We note, however, that the rationale quoted above for allowing the jury to see the contract was never articulated at trial. Moreover, the case went to the jury on the theory that Wasoff was the general contractor hired to repair the smokestack.4 The knowledge that Wasoff was obliged to do so under an earlier contract would have added nothing material to the jury's deliberations.

III.

Village Towers next argues that it was prejudiced by the improper admission of the hearsay testimony of James Castro. The gist of Village Towers' argument is that since the challenged testimony would have been admissible under a proposed exception to the hearsay rule that was rejected by Congress, it was improper to admit it under the "catch-all" provisions of Rule 803(24) and Rule 804(b)(5). While we consider this argument unsound, it proceeds in any event from a mistaken premise.

Although Village Towers describes the rejected exception to the hearsay rule (Proposed Rule 804(b)(2)) as one that "would have allowed hearsay evidence of the declarant's contemporaneous sense perceptions to be introduced whenever the declarant was unavailable" (emphasis added), the proposed rule actually dealt with statements of "recent perception,"5 and must be distinguished from Rule 803(1), which deals with statements of "present sense impression." The latter rule, which was adopted by Congress, provides that "a statement describing or explaining an event or condition made while the declarant was perceiving the event or condition, or immediately thereafter," is not excluded, even when the declarant is available. Fed.R.Evid. 803(1). Even if Castro's testimony was not admissible under the "catch-all" exceptions to the hearsay rule, it was admissible under this provision.

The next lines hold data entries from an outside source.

-- ==== Sys2Proof/Laws/PerInstr.lean ====
section
/-! SUPPORT. The family FieldsDecode: the six fields of a well-formed command stand for that command in the opcode map (R46, R49),
one lemma per command. -/

set_option Elab.async false

namespace Sys2Proof.Laws

/-- The fields of a well-formed command stand for that command. -/
def FieldsDecode.Statement (i : Instr) : Prop := i.wellFormed = true → decodeFields i.fields = .ok i

theorem FieldsDecode.halt : FieldsDecode.Statement .halt := fun _ => by
  simp [decodeFields, Instr.fields, legal, Fields.within]

theorem FieldsDecode.stt (rd : Addr) : FieldsDecode.Statement (.stt rd) := fun _ => by
  simp [decodeFields, Instr.fields, legal, Fields.within]

theorem FieldsDecode.iadd (rd ra rb : Addr) : FieldsDecode.Statement (.iadd rd ra rb) := fun _ => by
  simp [decodeFields, Instr.fields, legal, Fields.within]

theorem FieldsDecode.isub (rd ra rb : Addr) : FieldsDecode.Statement (.isub rd ra rb) := fun _ => by
  simp [decodeFields, Instr.fields, legal, Fields.within]

theorem FieldsDecode.isubr (rd ra rb : Addr) : FieldsDecode.Statement (.isubr rd ra rb) := fun _ => by
  simp [decodeFields, Instr.fields, legal, Fields.within]

theorem FieldsDecode.imul (rd ra rb : Addr) : FieldsDecode.Statement (.imul rd ra rb) := fun _ => by
  simp [decodeFields, Instr.fields, legal, Fields.within]

theorem FieldsDecode.isqr (rd ra : Addr) : FieldsDecode.Statement (.isqr rd ra) := fun _ => by
  simp [decodeFields, Instr.fields, legal, Fields.within]

theorem FieldsDecode.itstz (ra : Addr) : FieldsDecode.Statement (.itstz ra) := fun _ => by
  simp [decodeFields, Instr.fields, legal, Fields.within]

theorem FieldsDecode.ieq (ra rb : Addr) : FieldsDecode.Statement (.ieq ra rb) := fun _ => by
  simp [decodeFields, Instr.fields, legal, Fields.within]

theorem FieldsDecode.icopy (rd ra : Addr) : FieldsDecode.Statement (.icopy rd ra) := fun _ => by
  simp [decodeFields, Instr.fields, legal, Fields.within]

theorem FieldsDecode.iclr (rd : Addr) : FieldsDecode.Statement (.iclr rd) := fun _ => by
  simp [decodeFields, Instr.fields, legal, Fields.within]

theorem FieldsDecode.fadd (fs : Bank) (rd ra rb : Addr) : FieldsDecode.Statement (.fadd fs rd ra rb) := fun _ => by
  simp [decodeFields, Instr.fields, legal, Fields.within]

theorem FieldsDecode.fsub (fs : Bank) (rd ra rb : Addr) : FieldsDecode.Statement (.fsub fs rd ra rb) := fun _ => by
  simp [decodeFields, Instr.fields, legal, Fields.within]

theorem FieldsDecode.fneg (fs : Bank) (rd ra : Addr) : FieldsDecode.Statement (.fneg fs rd ra) := fun _ => by
  simp [decodeFields, Instr.fields, legal, Fields.within]

theorem FieldsDecode.fmul (fs : Bank) (rd ra rb : Addr) : FieldsDecode.Statement (.fmul fs rd ra rb) := fun _ => by
  simp [decodeFields, Instr.fields, legal, Fields.within]

theorem FieldsDecode.fsqr (fs : Bank) (rd ra : Addr) : FieldsDecode.Statement (.fsqr fs rd ra) := fun _ => by
  simp [decodeFields, Instr.fields, legal, Fields.within]

theorem FieldsDecode.fredc (fs : Bank) (rd ra : Addr) : FieldsDecode.Statement (.fredc fs rd ra) := fun _ => by
  simp [decodeFields, Instr.fields, legal, Fields.within]

theorem FieldsDecode.fpow64 (fs : Bank) (rd ra rb : Addr) : FieldsDecode.Statement (.fpow64 fs rd ra rb) := fun _ => by
  simp [decodeFields, Instr.fields, legal, Fields.within]

theorem FieldsDecode.fpowb (fs : Bank) (rd ra rb : Addr) (len : Nat) : FieldsDecode.Statement (.fpowb fs rd ra rb len) := fun h => by
  have hl : len < 128 := Nat.lt_succ_of_le (of_decide_eq_true (p := len ≤ 127) h)
  simp [decodeFields, Instr.fields, legal, Fields.within, Nat.mod_eq_of_lt hl]

theorem FieldsDecode.finv (fs : Bank) (rd ra : Addr) : FieldsDecode.Statement (.finv fs rd ra) := fun _ => by
  simp [decodeFields, Instr.fields, legal, Fields.within]

theorem FieldsDecode.fdiv (fs : Bank) (rd ra rb : Addr) : FieldsDecode.Statement (.fdiv fs rd ra rb) := fun _ => by
  simp [decodeFields, Instr.fields, legal, Fields.within]

theorem FieldsDecode.fisone (fs : Bank) (ra : Addr) : FieldsDecode.Statement (.fisone fs ra) := fun _ => by
  simp [decodeFields, Instr.fields, legal, Fields.within]

theorem FieldsDecode.fsetone (fs : Bank) (rd : Addr) : FieldsDecode.Statement (.fsetone fs rd) := fun _ => by
  simp [decodeFields, Instr.fields, legal, Fields.within]

theorem FieldsDecode.ftostd (fs : Bank) (rd ra : Addr) : FieldsDecode.Statement (.ftostd fs rd ra) := fun _ => by
  simp [decodeFields, Instr.fields, legal, Fields.within]

theorem FieldsDecode.ffromstd (fs : Bank) (rd ra : Addr) : FieldsDecode.Statement (.ffromstd fs rd ra) := fun _ => by
  simp [decodeFields, Instr.fields, legal, Fields.within]

theorem FieldsDecode.aisinf (ra : Addr) : FieldsDecode.Statement (.aisinf ra) := fun _ => by
  simp [decodeFields, Instr.fields, legal, Fields.within]

theorem FieldsDecode.aoncrv (ra : Addr) : FieldsDecode.Statement (.aoncrv ra) := fun _ => by
  simp [decodeFields, Instr.fields, legal, Fields.within]

theorem FieldsDecode.ainsub (ra : Addr) : FieldsDecode.Statement (.ainsub ra) := fun _ => by
  simp [decodeFields, Instr.fields, legal, Fields.within]

theorem FieldsDecode.aneg (rd ra : Addr) : FieldsDecode.Statement (.aneg rd ra) := fun _ => by
  simp [decodeFields, Instr.fields, legal, Fields.within]

theorem FieldsDecode.adbl (rd ra : Addr) : FieldsDecode.Statement (.adbl rd ra) := fun _ => by
  simp [decodeFields, Instr.fields, legal, Fields.within]

theorem FieldsDecode.aadd (rd ra rb : Addr) : FieldsDecode.Statement (.aadd rd ra rb) := fun _ => by
  simp [decodeFields, Instr.fields, legal, Fields.within]

theorem FieldsDecode.asmul64 (rd ra rb : Addr) : FieldsDecode.Statement (.asmul64 rd ra rb) := fun _ => by
  simp [decodeFields, Instr.fields, legal, Fields.within]

theorem FieldsDecode.asmulb (rd ra rb : Addr) (len : Nat) : FieldsDecode.Statement (.asmulb rd ra rb len) := fun h => by
  have hl : len < 128 := Nat.lt_succ_of_le (of_decide_eq_true (p := len ≤ 127) h)
  simp [decodeFields, Instr.fields, legal, Fields.within, Nat.mod_eq_of_lt hl]

theorem FieldsDecode.asmulf (fs : Bank) (rd ra rb : Addr) : FieldsDecode.Statement (.asmulf fs rd ra rb) := fun _ => by
  simp [decodeFields, Instr.fields, legal, Fields.within]

theorem FieldsDecode.pfroma (rd ra : Addr) : FieldsDecode.Statement (.pfroma rd ra) := fun _ => by
  simp [decodeFields, Instr.fields, legal, Fields.within]

theorem FieldsDecode.ptoa (rd ra : Addr) : FieldsDecode.Statement (.ptoa rd ra) := fun _ => by
  simp [decodeFields, Instr.fields, legal, Fields.within]

theorem FieldsDecode.pisinf (ra : Addr) : FieldsDecode.Statement (.pisinf ra) := fun _ => by
  simp [decodeFields, Instr.fields, legal, Fields.within]

theorem FieldsDecode.pdbl (rd ra : Addr) : FieldsDecode.Statement (.pdbl rd ra) := fun _ => by
  simp [decodeFields, Instr.fields, legal, Fields.within]

theorem FieldsDecode.padd (rd ra rb : Addr) : FieldsDecode.Statement (.padd rd ra rb) := fun _ => by
  simp [decodeFields, Instr.fields, legal, Fields.within]

theorem FieldsDecode.psmul64 (rd ra rb : Addr) : FieldsDecode.Statement (.psmul64 rd ra rb) := fun _ => by
  simp [decodeFields, Instr.fields, legal, Fields.within]

theorem FieldsDecode.psmulb (rd ra rb : Addr) (len : Nat) : FieldsDecode.Statement (.psmulb rd ra rb len) := fun h => by
  have hl : len < 128 := Nat.lt_succ_of_le (of_decide_eq_true (p := len ≤ 127) h)
  simp [decodeFields, Instr.fields, legal, Fields.within, Nat.mod_eq_of_lt hl]

theorem FieldsDecode.psmulf (fs : Bank) (rd ra rb : Addr) : FieldsDecode.Statement (.psmulf fs rd ra rb) := fun _ => by
  simp [decodeFields, Instr.fields, legal, Fields.within]

end Sys2Proof.Laws
end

Castro testified that Robinson, the decedent, told him that Village Towers' building superintendent, Rendo, had forbidden the crew to enter or leave the work site through his apartment, or to take down the fence. There is no "double hearsay" here because Rendo's statement was a "verbal act" — it was an "event" that established the "condition" under which the men were to work. Robinson's statement to...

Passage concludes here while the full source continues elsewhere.